Which lines hold the word "unfold"? Copy each of them from the material.

____ Materials provided

/-! ### Clock and restrictions -/

theorem State.appendEnded_touches (s : State) (r : EndedRecord) : touches [.ended] s (s.appendEnded r) := by
  unfold State.appendEnded
  split <;>
  · refine ⟨fun p hp => ?_, by simp [attentionKept]⟩
    cases p <;> first
      | exact rfl
      | exact And.intro rfl rfl
      | exact And.intro rfl (And.intro rfl rfl)
      | exact And.intro rfl (And.intro rfl (And.intro rfl rfl))
      | exact absurd (by decide) hp
      | simp [samePart, sameCarPart]

theorem State.pendingPass_touches (s : State) : touches [.restrictions] s s.pendingPass := by
  refine ⟨fun p hp => ?_, by simp [attentionKept]⟩
  cases p <;> first
    | exact rfl
    | exact And.intro rfl rfl
    | exact And.intro rfl (And.intro rfl rfl)
    | exact And.intro rfl (And.intro rfl (And.intro rfl rfl))
    | exact absurd (by decide) hp
    | simp [samePart, sameCarPart, State.pendingPass]

theorem State.expire_touches (s : State) (n : Nat) : touches [.restrictions, .ended, .attention] s (s.expire n) := by
  unfold State.expire
  split
  · refine touches.ite ?_ (touches.refl _ s)
    exact (((s.setEntry_touches n none).trans (State.appendEnded_touches _ _)).trans
      (State.raise_touches _ _)).mono (by decide)
  · exact touches.refl _ s

theorem State.boundaryPasses_touches (s : State) :
    touches [.restrictions, .ended, .attention] s s.boundaryPasses :=
  (s.pendingPass_touches.trans (touches.foldl _ State.expire_touches _ _)).mono (by decide)

theorem execSetClock_touches (p : Form ClockArgs) (s t : State) (h : execSetClock p s = .next t) :
    touches (partsOf (.setClock p)) s t := by
  refine withForm_touches h (by simp only [partsOf]; decide) fun x => ?_
  unfold setClock
  refine touches.ite ((s.reply_touches _ _ _).mono (by simp only [partsOf]; decide)) ?_
  have h0 : touches [.clock] s { s with tsr := { s.tsr with
      clockSet := true, day := x.day.toNat, minute := x.minute.toNat, minuteDue := some (s.now + 60000000) } } := by
    refine ⟨fun p hp => ?_, by simp [attentionKept]⟩
    cases p <;> first
      | exact rfl
      | exact And.intro rfl rfl
      | exact And.intro rfl (And.intro rfl rfl)
      | exact And.intro rfl (And.intro rfl (And.intro rfl rfl))
      | exact absurd (by decide) hp
      | simp [samePart, sameCarPart]
  exact ((h0.trans (State.boundaryPasses_touches _)).trans (State.reply_touches _ _ _ _)).mono (by simp only [partsOf]; decide)

theorem execMinuteBoundary_touches (s t : State) (h : execMinuteBoundary s = .next t) :
    touches (partsOf .minuteBoundary) s t := by
  cases h
  refine onExpiry_touches _ s _ (by decide) fun u => ?_
  have h0 : ∀ x : TsrState, x.table = u.tsr.table → x.ended = u.tsr.ended → x.overflow = u.tsr.overflow →
      touches [.clock] u { u with tsr := x } := by
    intro x h1 h2 h3
    refine ⟨fun p hp => ?_, by simp [attentionKept]⟩
    cases p <;> first
      | exact rfl
      | exact And.intro rfl rfl
      | exact And.intro rfl (And.intro rfl rfl)
      | exact And.intro rfl (And.intro rfl (And.intro rfl rfl))
      | exact absurd (by decide) hp
      | simp [samePart, sameCarPart, h1, h2, h3]
  split
  · exact (h0 { u.tsr with minuteDue := none } rfl rfl rfl).mono (b := partsOf .minuteBoundary) (by decide)
  · refine ((h0 _ ?_ ?_ ?_).trans (State.boundaryPasses_touches _)).mono (by decide) <;> split <;> rfl

theorem execGetClock_touches (p : Form NoArgs) (s t : State) (h : execGetClock p s = .next t) :
    touches (partsOf (.getClock p)) s t :=
  withForm_touches h (by simp only [partsOf]; decide) fun _ => s.reply_touches _ _ _

theorem execAddRestriction_touches (p : Form AddRestrictionArgs) (s t : State) (h : execAddRestriction p s = .next t) :
    touches (partsOf (.addRestriction p)) s t := by
  refine withForm_touches h (by simp only [partsOf]; decide) fun x => ?_
  simp only [addRestriction]
  repeat' split
  all_goals first
    | exact (s.reply_touches _ _ _).mono (by simp only [partsOf]; decide)
    | exact ((s.setEntry_touches _ _).trans (State.reply_touches _ _ _ _)).mono (by simp only [partsOf]; decide)

theorem execAmendRestriction_touches (p : Form AmendRestrictionArgs) (s t : State)
    (h : execAmendRestriction p s = .next t) : touches (partsOf (.amendRestriction p)) s t := by
  refine withForm_touches h (by simp only [partsOf]; decide) fun x => ?_
  simp only [amendRestriction]
  repeat' split
  all_goals first
    | exact (s.reply_touches _ _ _).mono (by simp only [partsOf]; decide)
    | exact ((s.setEntry_touches _ _).trans (State.reply_touches _ _ _ _)).mono (by simp only [partsOf]; decide)

theorem execRetireRestriction_touches (p : Form Byte) (s t : State) (h : execRetireRestriction p s = .next t) :
    touches (partsOf (.retireRestriction p)) s t := by
  refine withForm_touches h (by simp only [partsOf]; decide) fun x => ?_
  simp only [retireRestriction]
  repeat' split
  all_goals first
    | exact (s.reply_touches _ _ _).mono (by simp only [partsOf]; decide)
    | exact ((s.setEntry_touches _ _).trans (State.reply_touches _ _ _ _)).mono (by simp only [partsOf]; decide)

theorem execReadRestriction_touches (p : Form Byte) (s t : State) (h : execReadRestriction p s = .next t) :
    touches (partsOf (.readRestriction p)) s t := by
  refine withForm_touches h (by simp only [partsOf]; decide) fun x => ?_
  have h0 : touches [.ended] s { s with tsr := { s.tsr with ended := [], overflow := false } } := by
    refine ⟨fun p hp => ?_, by simp [attentionKept]⟩
    cases p <;> first
      | exact rfl
      | exact And.intro rfl rfl
      | exact And.intro rfl (And.intro rfl rfl)
      | exact And.intro rfl (And.intro rfl (And.intro rfl rfl))
      | exact absurd (by decide) hp
      | simp [samePart, sameCarPart]
  simp only [readRestriction]
  repeat' split
  all_goals first
    | exact (s.reply_touches _ _ _).mono (by simp only [partsOf]; decide)
    | exact (h0.trans (State.reply_touches _ _ _ _)).mono (by simp only [partsOf]; decide)

/-! ### Parameters, reads and the link -/

theorem execSetParameter_touches (p : Form ParamArgs) (s t : State) (h : execSetParameter p s = .next t) :
    touches (partsOf (.setParameter p)) s t := by
  refine withForm_touches h (by simp only [partsOf]; decide) fun x => ?_
  have h0 : ∀ ps, touches [.params] s { s with params := ps } := by
    intro ps
    refine ⟨fun p hp => ?_, by simp [attentionKept]⟩
    cases p <;> first
      | exact rfl
      | exact And.intro rfl rfl
      | exact And.intro rfl (And.intro rfl rfl)
      | exact And.intro rfl (And.intro rfl (And.intro rfl rfl))
      | exact absurd (by decide) hp
      | simp [samePart, sameCarPart]
  simp only [setParameter]
  repeat' split
  all_goals first
    | exact (s.reply_touches _ _ _).mono (by simp only [partsOf]; decide)
    | exact ((h0 _).trans (State.reply_touches _ _ _ _)).mono (by simp only [partsOf]; decide)

theorem execGetParameter_touches (p : Form Byte) (s t : State) (h : execGetParameter p s = .next t) :
    touches (partsOf (.getParameter p)) s t := by
  refine withForm_touches h (by simp only [partsOf]; decide) fun x => ?_
  unfold getParameter
  split <;> exact s.reply_touches _ _ _

theorem execReadGeometry_touches (p : Form ReadGeoArgs) (s t : State) (h : execReadGeometry p s = .next t) :
    touches (partsOf (.readGeometry p)) s t := by
  refine withForm_touches h (by simp only [partsOf]; decide) fun x => ?_
  have h0 : ∀ d, touches [.result] s (s.readItem d) := by
    intro d
    cases d <;> exact s.reply_touches _ _ _
  simp only [readGeometry]
  repeat' split
  all_goals first
    | exact s.reply_touches _ _ _
    | exact h0 _

theorem execReadStopRecord_touches (p : Form Byte) (s t : State) (h : execReadStopRecord p s = .next t) :
    touches (partsOf (.readStopRecord p)) s t := by
  refine withForm_touches h (by simp only [partsOf]; decide) fun x => ?_
  split <;> exact s.reply_touches _ _ _

theorem execReadGateStatus_touches (p : Form Byte) (s t : State) (h : execReadGateStatus p s = .next t) :
    touches (partsOf (.readGateStatus p)) s t := by
  refine withForm_touches h (by simp only [partsOf]; decide) fun x => ?_
  unfold readGateStatus
  repeat' split
  all_goals exact s.reply_touches _ _ _

theorem execReadLineStatus_touches (p : Form NoArgs) (s t : State) (h : execReadLineStatus p s = .next t) :
    touches (partsOf (.readLineStatus p)) s t :=
  withForm_touches h (by simp only [partsOf]; decide) fun _ => s.reply_touches _ _ _

theorem execReadMonitor_touches (p : Form NoArgs) (s t : State) (h : execReadMonitor p s = .next t) :
    touches (partsOf (.readMonitor p)) s t :=
  withForm_touches h (by simp only [partsOf]; decide) fun _ => s.reply_touches _ _ _

theorem execCount_touches (p : Form NoArgs) (s t : State) (h : execCount p s = .next t) :
    touches (partsOf (.count p)) s t :=
  withForm_touches h (by simp only [partsOf]; decide) fun _ => s.reply_touches _ _ _

theorem execLookUpEntitlement_touches (p : Form LookUpArgs) (s t : State) (h : execLookUpEntitlement p s = .next t) :
    touches (partsOf (.lookUpEntitlement p)) s t := by
  refine withForm_touches h (by simp only [partsOf]; decide) fun x => ?_
  have h0 : ∀ d, touches [.result] s (s.lookUpAnswer d) := by
    intro d
    cases d <;> exact s.reply_touches _ _ _
  unfold lookUpEntitlement
  split
  all_goals exact touches.ite (s.reply_touches _ _ _) (h0 _)

theorem State.setBuffer_touches (s : State) (rc : ResultCode) (c : Byte) : touches [.result] s (s.setBuffer rc c) := by
  refine ⟨fun p hp => ?_, by simp [attentionKept, State.setBuffer]⟩
  cases p <;> first
    | exact rfl
    | exact And.intro rfl rfl
    | exact And.intro rfl (And.intro rfl rfl)
    | exact And.intro rfl (And.intro rfl (And.intro rfl rfl))
    | exact absurd (by decide) hp
    | simp [samePart, sameCarPart]

theorem execFrameError_touches (c : Byte) (s t : State) (h : execFrameError c s = .next t) :
    touches (partsOf (.frameError c)) s t := by
  cases h
  exact s.setBuffer_touches _ c

theorem execInvalid_touches (c : Byte) (s t : State) (h : execInvalid c s = .next t) :
    touches (partsOf (.invalid c)) s t := by
  cases h
  exact s.setBuffer_touches _ c

theorem State.setBusy_touches (s : State) (c : Byte) : touches [.result] s (s.setBusy c) := by
  refine ⟨fun p hp => ?_, by simp [attentionKept, State.setBusy]⟩
  cases p <;> first
    | exact rfl
    | exact And.intro rfl rfl
    | exact And.intro rfl (And.intro rfl rfl)
    | exact And.intro rfl (And.intro rfl (And.intro rfl rfl))
    | exact absurd (by decide) hp
    | simp [samePart, sameCarPart]

theorem execBusy_touches (c : Byte) (s t : State) (h : execBusy c s = .next t) : touches (partsOf (.busy c)) s t := by
  cases h
  exact touches.ite (s.setBusy_touches c) (touches.refl _ s)

theorem execSense_kept (p : Form NoArgs) (s t : State) (h : execSense p s = .next t) :
    keptBut (partsOf (.sense p)) s t := by
  cases p <;> cases h <;> simp only [partsOf] <;> intro p hp <;> cases p <;> first
    | exact absurd (by decide) hp
    | exact rfl
    | exact And.intro rfl rfl
    | exact And.intro rfl (And.intro rfl rfl)
    | exact And.intro rfl (And.intro rfl (And.intro rfl rfl))
    | simp [samePart, sameCarPart]

/-! ### Geometry and position -/

theorem State.setStaged_touches (s : State) (g : Geometry) : touches [.staged] s (s.setStaged g) := by
  refine ⟨fun p hp => ?_, by simp [attentionKept]⟩
  cases p <;> first
    | exact rfl
    | exact And.intro rfl rfl
    | exact And.intro rfl (And.intro rfl rfl)
    | exact And.intro rfl (And.intro rfl (And.intro rfl rfl))
    | exact absurd (by decide) hp
    | simp [samePart, sameCarPart]

theorem State.setActive_touches (s : State) (g : Geometry) : touches [.active] s (s.setActive g) := by
  refine ⟨fun p hp => ?_, by simp [attentionKept]⟩
  cases p <;> first
    | exact rfl
    | exact And.intro rfl rfl
    | exact And.intro rfl (And.intro rfl rfl)
    | exact And.intro rfl (And.intro rfl (And.intro rfl rfl))
    | exact absurd (by decide) hp
    | simp [samePart, sameCarPart]

theorem State.unreference_touches (s : State) (n : Nat) : touches [.position] s (s.unreference n) := by
  refine ⟨fun p hp => ?_, by simp [attentionKept]⟩
  cases p <;> first
    | exact rfl
    | exact And.intro rfl rfl
    | exact And.intro rfl (And.intro rfl rfl)
    | exact And.intro rfl (And.intro rfl (And.intro rfl rfl))
    | exact absurd (by decide) hp
    | simp [samePart, sameCarPart]

theorem State.fixPosition_touches (s : State) (n : Nat) : touches [.position] s (s.fixPosition n) := by
  refine ⟨fun p hp => ?_, by simp [attentionKept]⟩
  cases p <;> first
    | exact rfl
    | exact And.intro rfl rfl
    | exact And.intro rfl (And.intro rfl rfl)
    | exact And.intro rfl (And.intro rfl (And.intro rfl rfl))
    | exact absurd (by decide) hp
    | simp [samePart, sameCarPart]

theorem State.setDatum_touches (s : State) (k : Nat) (b : Bool) : touches [.datum] s (s.setDatum k b) := by
  refine ⟨fun p hp => ?_, by simp [attentionKept]⟩
  cases p <;> first
    | exact rfl
    | exact And.intro rfl rfl
    | exact And.intro rfl (And.intro rfl rfl)
    | exact And.intro rfl (And.intro rfl (And.intro rfl rfl))
    | exact absurd (by decide) hp
    | simp [samePart, sameCarPart]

________

### Response to the exercise
  unfold State.appendEnded
  unfold State.expire
  unfold setClock
  unfold getParameter
  unfold readGateStatus
  unfold lookUpEntitlement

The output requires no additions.